Audio mastering engineers have felt increasing pressure over the years to master recordings at ever increasing loudness levels as compared to other contemporary recordings, by way of dynamic compression, peak limiting, and hard clipping.

This pursuit of loudness adds distortion, reduces fidelity and ultimately impairs audio quality.

When radio stations play the already compromised audio from contemporary music through their typical FM processing chains, this confluence of degradation causes serious audio quality issues on air.

Besides leading to listener fatigue, this can even be mistaken for poor reception by listeners, ultimately causing tune-out.

When pre-distorted contemporary recordings are encoded through typical perceptual codecs, the codecs end up wasting bits trying to faithfully encode the distortion components, in lieu of the original audio.

This paper shall examine what the music typically endures when broadcast on FM, and how that understanding led to the invention of the “undo” algorithm, which is applicable to both the broadcasting and recording industries, and automatically repairs some or most of the damage caused by these mastering techniques by adaptively de-clipping and de-compressing the mastered recordings.



For the past three decades, FM broadcasters have been engaged in what have become known as the “loudness wars”, using ever-advancing FM audio processors to make their stations sound louder than the competition on the dial while still (presumably) operating within legal modulation limits.

During an A/B comparison between two different audio sources, listeners tend to prefer the louder of the two, even if audio quality is somewhat reduced.

Even loudness differences as small as 0.1dB, which are imperceptible as a whole, can still impart differences to fullness, warmth, and clarity, which the listeners in turn perceive as a more favorable sound.

FM modulation imposes physical and electrical limitations which limit peak waveform excursion.

If additional loudness is desired when the signal is already at its maximum, something has to give.
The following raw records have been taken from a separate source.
-- ==== Sys2Proof/Certificates/Slice0/Obligations.lean ====
section
/-! DEFINITION. The statements about the model. In most of them `Passes op o s c` says that the well-formed instruction of opcode op and
operands o passes the checks of R94 in state s, and c is what it finds there; statement ChecksPassOrTrapInTheirOrder says when it does so. -/

open Sys2Proof Sys2Proof.Machine

-- Encoding

/-- R72 to R79: the words of a well-formed instruction, stored as the hardware stores them, decode to that instruction and leave the
bytes after it. -/
def Obligations.EncodedInstructionDecodesToItself : Prop :=
  ∀ (u : IssueUnit) (i : Instr) (tail : List Byte), WellFormed.instr u i = true →
    Decode.bytes u ((Decode.encode u i).flatMap Decode.ofWord ++ tail) = .ok (i, tail)

/-- R76 to R79, R91, R92: what decodes under an assigned opcode is well-formed for the unit that decodes it. -/
def Obligations.DecodedOperandsAreWellFormed : Prop :=
  ∀ (u : IssueUnit) (ws : List Word) (op : Nat) (o : Opnds), Decode.coded u ws = .ok (op, o) → (issuePt op).isSome = true →
    WellFormed.opnds u op o = true ∧ WellFormed.unitOk u op o = true

/-- R82, R91, R93: a header word, a list of words too short for the instruction, and an instruction of the other unit are refused, each
by its own name; an opcode without a row decodes to ILLEGAL_OP. -/
def Obligations.UndecodableWordsAreRefusedByName : Prop :=
  ∀ (u : IssueUnit) (w : Word) (ws : List Word),
    (w.extractLsb' 30 2 = 3 → Decode.coded u (w :: ws) = .error .header) ∧
    (w.extractLsb' 30 2 ≠ 3 → ws.length + 1 < Decode.wordCount w → Decode.coded u (w :: ws) = .error .truncated) ∧
    (w.extractLsb' 30 2 ≠ 3 → Decode.wordCount w ≤ ws.length + 1 →
      (∀ p, issuePt (w.extractLsb' 22 8).toNat = some p → p.admits u = false → Decode.coded u (w :: ws) = .error .wrongUnit) ∧
      (issuePt (w.extractLsb' 22 8).toNat = none → ∃ o, Decode.words u (w :: ws) = .ok (.illegalOp o)))

/-- Words that the spec writes out with their meaning (N11, N16, N17, N22, N25, N28, N29, N37). -/
def Obligations.PublishedWordsDecodeAsPublished : Prop :=
  Decode.words .course [0x0349453D] = .ok (.mand32 ⟨1, 0, .s 20, .s 20, .s 61, .none, 0⟩) ∧
  Decode.words .course [0x0A0D4006] = .ok (.icmp32 ⟨1, 0, .s 20, .v 0, .s 6, .none, 0⟩) ∧
  Decode.words .course [0x4B000800, 0x42000020] = .ok (.shl ⟨2, 0, .v 1, .v 0, .imm 2, .none, 0⟩) ∧
  Decode.words .course [0x50E01810, 0x07090030] = .ok (.ffma ⟨2, 4, .v 3, .v 2, .s 7, .s 9, 0⟩) ∧
  Decode.words .course [0x40400000, 0x00060000] = .ok (.bra ⟨2, 0, .none, .none, .toff 6, .none, 0⟩) ∧
  Decode.words .course [0x8D802400, 0x000000C0, 0x00040000] = .ok (.movi ⟨3, 0, .s 4, .lit 0x00040000, .none, .none, 0⟩) ∧
  Decode.words .course [0x8D406018, 0x00000008, 0x00000004] = .ok (.mov ⟨3, 0, .vi 12 4, .v 3, .none, .none, 0⟩) ∧
  Decode.words .course [0x80C000D0, 0x80000060, 0x00090003] = .ok (.brd ⟨3, 0, .f 0, .s 26, .lit 0x00090003, .none, 0⟩)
In the case of an FM signal, what gives is the top of the waveform, which is quite literally sheared off in a process known as “clipping”.

Depending upon the particular processor employed, the use of clipping can provide additional loudness without excessively degrading the audio, or can increase loudness but at the cost of introducing audible artifacts and distortion.
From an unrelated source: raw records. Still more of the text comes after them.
@[simp] theorem setCounter_clock (i : Nat) (x : BitVec 64) : (s.setCounter i x).clock = s.clock := rfl
@[simp] theorem setCounter_fresh (i : Nat) (x : BitVec 64) : (s.setCounter i x).fresh = s.fresh := rfl
@[simp] theorem setCounter_agenda (i : Nat) (x : BitVec 64) : (s.setCounter i x).agenda = s.agenda := rfl
@[simp] theorem setCounter_cur (i : Nat) (x : BitVec 64) : (s.setCounter i x).cur = s.cur := rfl
@[simp] theorem setCounter_mem (i : Nat) (x : BitVec 64) : (s.setCounter i x).mem = s.mem := rfl
@[simp] theorem setCounter_ue (i : Nat) (x : BitVec 64) : (s.setCounter i x).ue = s.ue := rfl
@[simp] theorem setCounter_acc (i : Nat) (x : BitVec 64) : (s.setCounter i x).acc = s.acc := rfl
@[simp] theorem setCounter_ext (i : Nat) (x : BitVec 64) : (s.setCounter i x).ext = s.ext := rfl
@[simp] theorem setCounter_streams (i : Nat) (x : BitVec 64) : (s.setCounter i x).streams = s.streams := rfl
@[simp] theorem setCounter_teams (i : Nat) (x : BitVec 64) : (s.setCounter i x).teams = s.teams := rfl
@[simp] theorem setCounter_launches (i : Nat) (x : BitVec 64) : (s.setCounter i x).launches = s.launches := rfl
@[simp] theorem setCounter_nlaunch (i : Nat) (x : BitVec 64) : (s.setCounter i x).nlaunch = s.nlaunch := rfl
@[simp] theorem setCounter_nteam (i : Nat) (x : BitVec 64) : (s.setCounter i x).nteam = s.nteam := rfl
@[simp] theorem setCounter_clusters (i : Nat) (x : BitVec 64) : (s.setCounter i x).clusters = s.clusters := rfl
@[simp] theorem setCounter_strm (i : Nat) (x : BitVec 64) : (s.setCounter i x).strm = s.strm := rfl
@[simp] theorem setCounter_ott (i : Nat) (x : BitVec 64) : (s.setCounter i x).ott = s.ott := rfl
@[simp] theorem setCounter_ottGen (i : Nat) (x : BitVec 64) : (s.setCounter i x).ottGen = s.ottGen := rfl
@[simp] theorem setCounter_reqs (i : Nat) (x : BitVec 64) : (s.setCounter i x).reqs = s.reqs := rfl
@[simp] theorem setCounter_wire (i : Nat) (x : BitVec 64) : (s.setCounter i x).wire = s.wire := rfl
@[simp] theorem setCounter_relw (i : Nat) (x : BitVec 64) : (s.setCounter i x).relw = s.relw := rfl
@[simp] theorem setCounter_wlog (i : Nat) (x : BitVec 64) : (s.setCounter i x).wlog = s.wlog := rfl
@[simp] theorem setCounter_past (i : Nat) (x : BitVec 64) : (s.setCounter i x).past = s.past := rfl
@[simp] theorem setCounter_drains (i : Nat) (x : BitVec 64) : (s.setCounter i x).drains = s.drains := rfl
@[simp] theorem setCounter_eops (i : Nat) (x : BitVec 64) : (s.setCounter i x).eops = s.eops := rfl
@[simp] theorem setCounter_neop (i : Nat) (x : BitVec 64) : (s.setCounter i x).neop = s.neop := rfl
@[simp] theorem setCounter_parts (i : Nat) (x : BitVec 64) : (s.setCounter i x).parts = s.parts := rfl
@[simp] theorem setCounter_queues (i : Nat) (x : BitVec 64) : (s.setCounter i x).queues = s.queues := rfl
@[simp] theorem setCounter_aging (i : Nat) (x : BitVec 64) : (s.setCounter i x).aging = s.aging := rfl
@[simp] theorem setCounter_raised (i : Nat) (x : BitVec 64) : (s.setCounter i x).raised = s.raised := rfl
@[simp] theorem setCounter_served (i : Nat) (x : BitVec 64) : (s.setCounter i x).served = s.served := rfl
@[simp] theorem setCounter_psteps (i : Nat) (x : BitVec 64) : (s.setCounter i x).psteps = s.psteps := rfl
@[simp] theorem setCounter_pq (i : Nat) (x : BitVec 64) : (s.setCounter i x).pq = s.pq := rfl
@[simp] theorem setCounter_pwait (i : Nat) (x : BitVec 64) : (s.setCounter i x).pwait = s.pwait := rfl
@[simp] theorem setCounter_pseq (i : Nat) (x : BitVec 64) : (s.setCounter i x).pseq = s.pseq := rfl
@[simp] theorem setCounter_huok (i : Nat) (x : BitVec 64) : (s.setCounter i x).huok = s.huok := rfl
@[simp] theorem setCounter_lowClk (i : Nat) (x : BitVec 64) : (s.setCounter i x).lowClk = s.lowClk := rfl
@[simp] theorem setCounter_power (i : Nat) (x : BitVec 64) : (s.setCounter i x).power = s.power := rfl
@[simp] theorem setCounter_gated (i : Nat) (x : BitVec 64) : (s.setCounter i x).gated = s.gated := rfl
@[simp] theorem setCounter_since (i : Nat) (x : BitVec 64) : (s.setCounter i x).since = s.since := rfl
@[simp] theorem setCounter_groups (i : Nat) (x : BitVec 64) : (s.setCounter i x).groups = s.groups := rfl
@[simp] theorem setCounter_gcopy (i : Nat) (x : BitVec 64) : (s.setCounter i x).gcopy = s.gcopy := rfl
@[simp] theorem setCounter_gseq (i : Nat) (x : BitVec 64) : (s.setCounter i x).gseq = s.gseq := rfl
@[simp] theorem setCounter_sw (i : Nat) (x : BitVec 64) : (s.setCounter i x).sw = s.sw := rfl
@[simp] theorem setCounter_swClosed (i : Nat) (x : BitVec 64) : (s.setCounter i x).swClosed = s.swClosed := rfl
@[simp] theorem setCounter_swLate (i : Nat) (x : BitVec 64) : (s.setCounter i x).swLate = s.swLate := rfl
@[simp] theorem setCounter_fout (i : Nat) (x : BitVec 64) : (s.setCounter i x).fout = s.fout := rfl
@[simp] theorem setCounter_fin (i : Nat) (x : BitVec 64) : (s.setCounter i x).fin = s.fin := rfl
@[simp] theorem setCounter_rx (i : Nat) (x : BitVec 64) : (s.setCounter i x).rx = s.rx := rfl
@[simp] theorem setCounter_gone (i : Nat) (x : BitVec 64) : (s.setCounter i x).gone = s.gone := rfl
@[simp] theorem setCounter_wout (i : Nat) (x : BitVec 64) : (s.setCounter i x).wout = s.wout := rfl
@[simp] theorem setCounter_links (i : Nat) (x : BitVec 64) : (s.setCounter i x).links = s.links := rfl
@[simp] theorem setCounter_absent (i : Nat) (x : BitVec 64) : (s.setCounter i x).absent = s.absent := rfl
@[simp] theorem setCounter_routes (i : Nat) (x : BitVec 64) : (s.setCounter i x).routes = s.routes := rfl
@[simp] theorem setCounter_pktDrop (i : Nat) (x : BitVec 64) : (s.setCounter i x).pktDrop = s.pktDrop := rfl
@[simp] theorem setCounter_msix (i : Nat) (x : BitVec 64) : (s.setCounter i x).msix = s.msix := rfl
@[simp] theorem setCounter_bar0 (i : Nat) (x : BitVec 64) : (s.setCounter i x).bar0 = s.bar0 := rfl
@[simp] theorem setCounter_mrtail (i : Nat) (x : BitVec 64) : (s.setCounter i x).mrtail = s.mrtail := rfl
@[simp] theorem setCounter_mrhead (i : Nat) (x : BitVec 64) : (s.setCounter i x).mrhead = s.mrhead := rfl
@[simp] theorem setCounter_hostrd (i : Nat) (x : BitVec 64) : (s.setCounter i x).hostrd = s.hostrd := rfl
@[simp] theorem setCounter_cfgAns (i : Nat) (x : BitVec 64) : (s.setCounter i x).cfgAns = s.cfgAns := rfl
@[simp] theorem setCounter_bstat (i : Nat) (x : BitVec 64) : (s.setCounter i x).bstat = s.bstat := rfl
@[simp] theorem setCounter_booted (i : Nat) (x : BitVec 64) : (s.setCounter i x).booted = s.booted := rfl
@[simp] theorem setCounter_fuseKey (i : Nat) (x : BitVec 64) : (s.setCounter i x).fuseKey = s.fuseKey := rfl
@[simp] theorem setCounter_fuseVer (i : Nat) (x : BitVec 64) : (s.setCounter i x).fuseVer = s.fuseVer := rfl
@[simp] theorem setCounter_flash (i : Nat) (x : BitVec 64) : (s.setCounter i x).flash = s.flash := rfl
@[simp] theorem setCounter_images (i : Nat) (x : BitVec 64) : (s.setCounter i x).images = s.images := rfl
@[simp] theorem setCounter_pdBusy (i : Nat) (x : BitVec 64) : (s.setCounter i x).pdBusy = s.pdBusy := rfl
@[simp] theorem setCounter_hbeat (i : Nat) (x : BitVec 64) : (s.setCounter i x).hbeat = s.hbeat := rfl
@[simp] theorem setCounter_nvme (i : Nat) (x : BitVec 64) : (s.setCounter i x).nvme = s.nvme := rfl
@[simp] theorem setCounter_grants (i : Nat) (x : BitVec 64) : (s.setCounter i x).grants = s.grants := rfl
@[simp] theorem setCounter_ur (i : Nat) (x : BitVec 64) : (s.setCounter i x).ur = s.ur := rfl
@[simp] theorem setCounter_evst (i : Nat) (x : BitVec 64) : (s.setCounter i x).evst = s.evst := rfl
@[simp] theorem setCounter_evDone (i : Nat) (x : BitVec 64) : (s.setCounter i x).evDone = s.evDone := rfl
@[simp] theorem setCounter_evStart (i : Nat) (x : BitVec 64) : (s.setCounter i x).evStart = s.evStart := rfl
@[simp] theorem setCounter_ejectN (i : Nat) (x : BitVec 64) : (s.setCounter i x).ejectN = s.ejectN := rfl
@[simp] theorem setCounter_fru (i : Nat) (x : BitVec 64) : (s.setCounter i x).fru = s.fru := rfl
@[simp] theorem setCounter_fruLog (i : Nat) (x : BitVec 64) : (s.setCounter i x).fruLog = s.fruLog := rfl
@[simp] theorem setCounter_repl (i : Nat) (x : BitVec 64) : (s.setCounter i x).repl = s.repl := rfl
@[simp] theorem setCounter_nret (i : Nat) (x : BitVec 64) : (s.setCounter i x).nret = s.nret := rfl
To a certain extent, then, one can see where the FM loudness wars – at least in their infancy – were somewhat understandable: Stations wanted to be perceived as clear and powerful to make an impression when scanning up and down the dial.

As is so often the case with such things, this power was quickly abused as stations continued to increase the amount of processing and chased one another around in an effort to be the absolute loudest signal in the market with no regard for audio quality.


Like an FM modulated signal, other analog and digital mediums have similar limitations that dictate waveform excursion.

During the process of recording, mastering, or mixing records, various techniques are used to reduce the peak-to-average ratios of signals such as dynamics compression, limiting, overdriving analog-to-digital converters, and hard digital clipping.

While these techniques do not cause significant problems when used judiciously, the loudness wars have crept into the studio over the past 10 to 15 years, particularly in the recording of popular music, which now has virtually no dynamic range.

Instead of music going from quiet to loud it goes from clean to distorted with a resulting brick-shaped waveform.

Such recordings have a busy, flat, and lifeless sound right out of the studio, a situation that is only made worse when the content passes through a typical FM air chain where it undergoes further dynamic range compression and clipping.

The result is nearly unlistenable audio that invites listeners to tune out.